** Assignment **
Once you find the line containing "its record. -/" in the data below, copy it and each following line exactly, up to and including the line containing "wpl.vl = (recOf", and nothing else.

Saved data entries
----------------------------------------

/-- A plan of the list at 0x10000, two zeros, under pl6, with BOUND 4 and watched; and the same after its page was written. -/
def wpm : State :=
  let s := wp 0x10000 (rw 0 1) (wpl.modCsr (fun c => { c with vl := 2 }))
  okState (execPlanm h0 6 2 1 (s.myWrite 0x200 (leBytes 8 4)))
def wpx : State := wpm.setMeta 1 { wpm.pmeta 1 with wgen := 9 }
def recOfM (s : State) : PlanRec := (s.hart.regs.pl[(6 : Fin 16)].map s.planAt).getD (recOf s)

theorem wit_PlanLifecycle_watched : (wpm.hart.regs.pl[(6 : Fin 16)]).isSome = true ∧ wpm.changed (recOfM wpm) = false ∧
    wpx.changed (recOfM wpx) = true ∧ (recOfM wpm).stale = false ∧ (recOfM wpm).key.bound ≤ (recOf wpm).n ∧
    (wpm.window wpm.core wpm.hart.place.launch).isSome = true ∧
    ((wpm.setPl 7 none).arenaPlace ((recOf wpm).key.build wpm.ctx (composed (recOf wpm) (recOfM wpm))).size).isSome = true ∧
    wpm.hart.regs.pl.toList.countP (fun p => (p.bind PlanRef.watch).isSome) = 1 := by decide +kernel

/-- A state in which pl5 has become stale: bit 5 of FLAGS is set in its record. -/
def wps : State := wpl.myWrite 0x1003 ((wpl.myRead 0x1003 1).map (· ||| 32))

theorem wit_PlanApplies : Starts h0 [] wpl wpl ∧ wpl.vecOk ∧ wpl.maskHeld 0 = false ∧ aligned wpl.vt.size 1 = true ∧ groupsMeet 1 wpl.vt.size 2 wpl.vt.size = false ∧
    (recOf wpl).stale = false ∧ (recOf wps).stale = true ∧ 8 * 4 % 32 = 0 ∧ (recOf wpl).key.bound * 1 ≤ wpl.vlmax wpl.vt ∧
    wpl.vl = (recOf wpl).n * 1 ∧ (recOf wpl).d * 1 ≤ wpl.vlmax wpl.vt :=
  ⟨starts (by decide +kernel) rfl, by unfold State.vecOk; decide +kernel, by decide +kernel⟩

/-- The memory applies: a base that GRAN divides and one that it does not, positions within the plan and beyond. -/
theorem wit_PlanApplies_memory : (planGeo wpl (recOf wpl) 0x10000 0).map (fun g => (g.covers (recOf wpl) 4, g.covers (recOf wpl) 5)) = some (true, false) ∧
    planGeo wpl (recOf wpl) 0x10002 0 = none ∧ wpl.interlocked (planSpan (recOf wpl) 0x10000) = false ∧ (wpl.tag 3).st ≠ .busy ∧
    (0 : Nat) + wpl.vl ≤ (recOf wpl).n ∧ (recOf wpl).n < 1 + wpl.vl ∧
    granuleSpan 4 ((plcpyPosns wpl (recOf wpl) ⟨0x10000, 0, 32, 1⟩ 0).filter Prod.fst) = some (0x10004, 12) ∧
    spanWhole (0x10004, 12) = true ∧ spanWhole (loc 0, 16) = true ∧ spansMeet wpl.loc 1 (0x10004, 12) (loc 0, 16) = false ∧
    wpl.interlocked [(loc 0, 16), (0x10004, 12)] = false := by decide +kernel

/-- The scatter and the gather meet a page that is not mapped at their first active element, and complete over one that is. -/
theorem wit_PlanApplies_walk : (scatWalk wpl (recOf wpl) ⟨0x10000, 0, 32, 1⟩ .first (wpl.todo 0)).2.isSome = true ∧
    (scatWalk (wp 0x10000 (rw 0 1) wpl) (recOf wpl) ⟨0x10000, 0, 32, 1⟩ .first (wpl.todo 0)).2 = none ∧
    (wpl.fetchElt 0x1000C 0x1000C 0 32 .i32 false none false).isOk = false ∧
    ((wp 0x10000 (rw 0 1) wpl).fetchElt 0x1000C 0x1000C 0 32 .i32 false none false).isOk = true := by decide +kernel

/-- R287: PLGATV of the elements of v0 itself through the plan of 3, 1, 3, 9: elements 3, 1 and 3, and zero for the rejected position. -/
theorem test_plgatv : let s := okState (execPlgatv h0 2 ⟨0, false⟩ 0 5 wpl)
    (List.range 4).map (s.elt 2 32) = [9, 1, 9, 0] := by decide +kernel

theorem wit_TileZero : Starts h0 [] w0 w0 ∧ (0 : Fin 4).val < w0.hart.place.tiles :=
  ⟨starts (by decide +kernel) rfl, by decide +kernel⟩

/-- A hart with tile 0 in integer mode, MR 2, one k-step, and the elements of v0: 2, 3, 0, ... -/
def wa (f : Fmt) (int : Bool) (n : Nat) : State :=
  let s := (wv f n).modCsr (fun c => { c with mcfg := 0x0000000000000102 })
  s.modRegs (fun r => { r with acc := r.acc.set 0 ⟨int, []⟩, v := r.v.set 0 (BitVec.ofNat _ 0x0302) })

theorem wit_TilesAndProducts : (w0.modHart (fun g => { g with place := { g.place with tiles := 0 } })).hart.place.tiles ≤ 0 ∧
    Starts h0 [1] (wa .i32 true 2) (wa .i32 true 2) ∧ (wa .i32 true 2).maskHeld 0 = false ∧ (wa .i32 true 2).vt.fmt.isInt = true ∧
    (wa .f32 false 2).vt.fmt.isFloat = true ∧ ¬((wa .f32 true 2).vt.fmt.isInt = true) ∧ (63 : Word).toNat < 64 ∧ 64 ≤ (64 : Word).toNat ∧
    128 < (wv .i8 129).vl ∧ (wv .i8 128).vl ≤ 128 ∧ Sparse.wf (0 : Cell56) (wa .i32 true 2).hart.regs.acc[(0 : Fin 4)].cells = true ∧
    (wa .i32 true 2).vecOk :=
  ⟨by decide +kernel, starts (by decide +kernel) rfl, by decide +kernel, by decide +kernel, by decide +kernel, by decide +kernel, by decide,
    by decide, by decide, by decide, by decide +kernel, by unfold State.vecOk; decide +kernel⟩

theorem wit_TilesAndProducts_products : (wa .i8 true 2).mr ≤ 64 ∧ (wa .i8 true 2).hart.csr.mcfg ≠ 0 ∧ (wa .i8 true 2).kSteps = 1 ∧
    (wa .i8 true 2).mr = 2 ∧ 2 * 1 * 8 ≤ w0.hart.place.grant * 8192 * (wa .i8 true 2).vt.size ∧ padCore w0.loc (loc 0x100) = some 0 ∧
    0x100 + 2 ≤ w0.windowSize 0 w0.hart.place.launch ∧ (wa .i8 true 2).interlocked [(loc 0x100, 2)] = false ∧
    (32 : Nat) % 32 = 0 ∧ 32 * 32 * 8 ≤ w0.hart.place.grant * 8192 * 1 := by decide +kernel

/-- R300, R302: OPA of the column (2, 3) with the row (2, 3) in integer mode. -/
theorem test_opa : let t := (okState (execOpa h0 0 ⟨0, false⟩ (.vec ⟨0, false⟩) 0 .i8 .i8 0 (wa .i8 true 2))).hart.regs.acc[(0 : Fin 4)]
    (t.cell 0 0, t.cell 0 1, t.cell 1 0, t.cell 1 1, t.cell 2 0) = (4, 6, 6, 9, 0) := by decide +kernel

/-- A configuration word of a bank: MODE 0, METRIC 0, f32 keys, DIM 2, CAP 2, POLICY `p`. -/
def cw (p : Nat) : Nat := 0x2 * 2 ^ 8 + 2 * 2 ^ 16 + p * 2 ^ 28 + Fmt.f32.code * 2 ^ 4
/-- A hart with a region of 1 KiB at 0x4000 and a spill ring of two entries at 0x5000, its vector 1.0, 2.0. -/
def wu (p : Nat) : State :=
  let s := (wv .f32 2).modRegs (fun r => { r with v := r.v.set 0 (BitVec.ofNat _ (0x3F800000 + 0x40000000 * 2 ^ 32)) })
  let s := s.modCsr (fun c => { c with clbase := BitVec.ofNat 64 (0x4000 + 0x400 * 2 ^ 32) })
  wx [(1, BitVec.ofNat 64 (cw p)), (2, 0x40800000)] (s.myWrite 0x4024 (leBytes 4 0x5000 ++ leBytes 4 2))
/-- Its bank configured, and with one item inserted. -/
def wbk (p : Nat) : State := okState (execClcfg h0 1 2 (wu p))
def wbi (p : Nat) : State := okState (execClins h0 1 ⟨0, false⟩ ⟨0, false⟩ 0 0 (wbk p))

theorem wit_Clustering : Starts h0 [1, 2] (wu 2) (wu 2) ∧ bankCfg (cw 2 + 2 ^ 31) = none ∧ (bankCfg (cw 2)).map BankCfg.shapeOk = some true ∧
    (bankCfg (cw 2)).map ((wu 2).bankRoom · 64) = some true ∧ (bankCfg (cw 2)).map BankCfg.entrySize = some 64 ∧
    (bankCfg (cw 2)).map (fun c => (wu 2).interlocked ((wu 2).bankSpans c 64)) = some false ∧
    (wu 2).liveRecord (wu 2).core (wu 2).hart.place.launch 0x4000 192 = false ∧ (wu 2).bank = none ∧
    ((wbk 2).bank.map (fun c => (c.1.cap, c.1.mode, c.2))) = some (2, 0, 64) ∧ (bankCfg 0).map BankCfg.shapeOk = some false :=
  ⟨starts (by decide +kernel) rfl, by decide +kernel⟩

----------------------------------------

** Exercise response **
/-- A state in which pl5 has become stale: bit 5 of FLAGS is set in its record. -/
def wps : State := wpl.myWrite 0x1003 ((wpl.myRead 0x1003 1).map (· ||| 32))

theorem wit_PlanApplies : Starts h0 [] wpl wpl ∧ wpl.vecOk ∧ wpl.maskHeld 0 = false ∧ aligned wpl.vt.size 1 = true ∧ groupsMeet 1 wpl.vt.size 2 wpl.vt.size = false ∧
    (recOf wpl).stale = false ∧ (recOf wps).stale = true ∧ 8 * 4 % 32 = 0 ∧ (recOf wpl).key.bound * 1 ≤ wpl.vlmax wpl.vt ∧
    wpl.vl = (recOf wpl).n * 1 ∧ (recOf wpl).d * 1 ≤ wpl.vlmax wpl.vt :=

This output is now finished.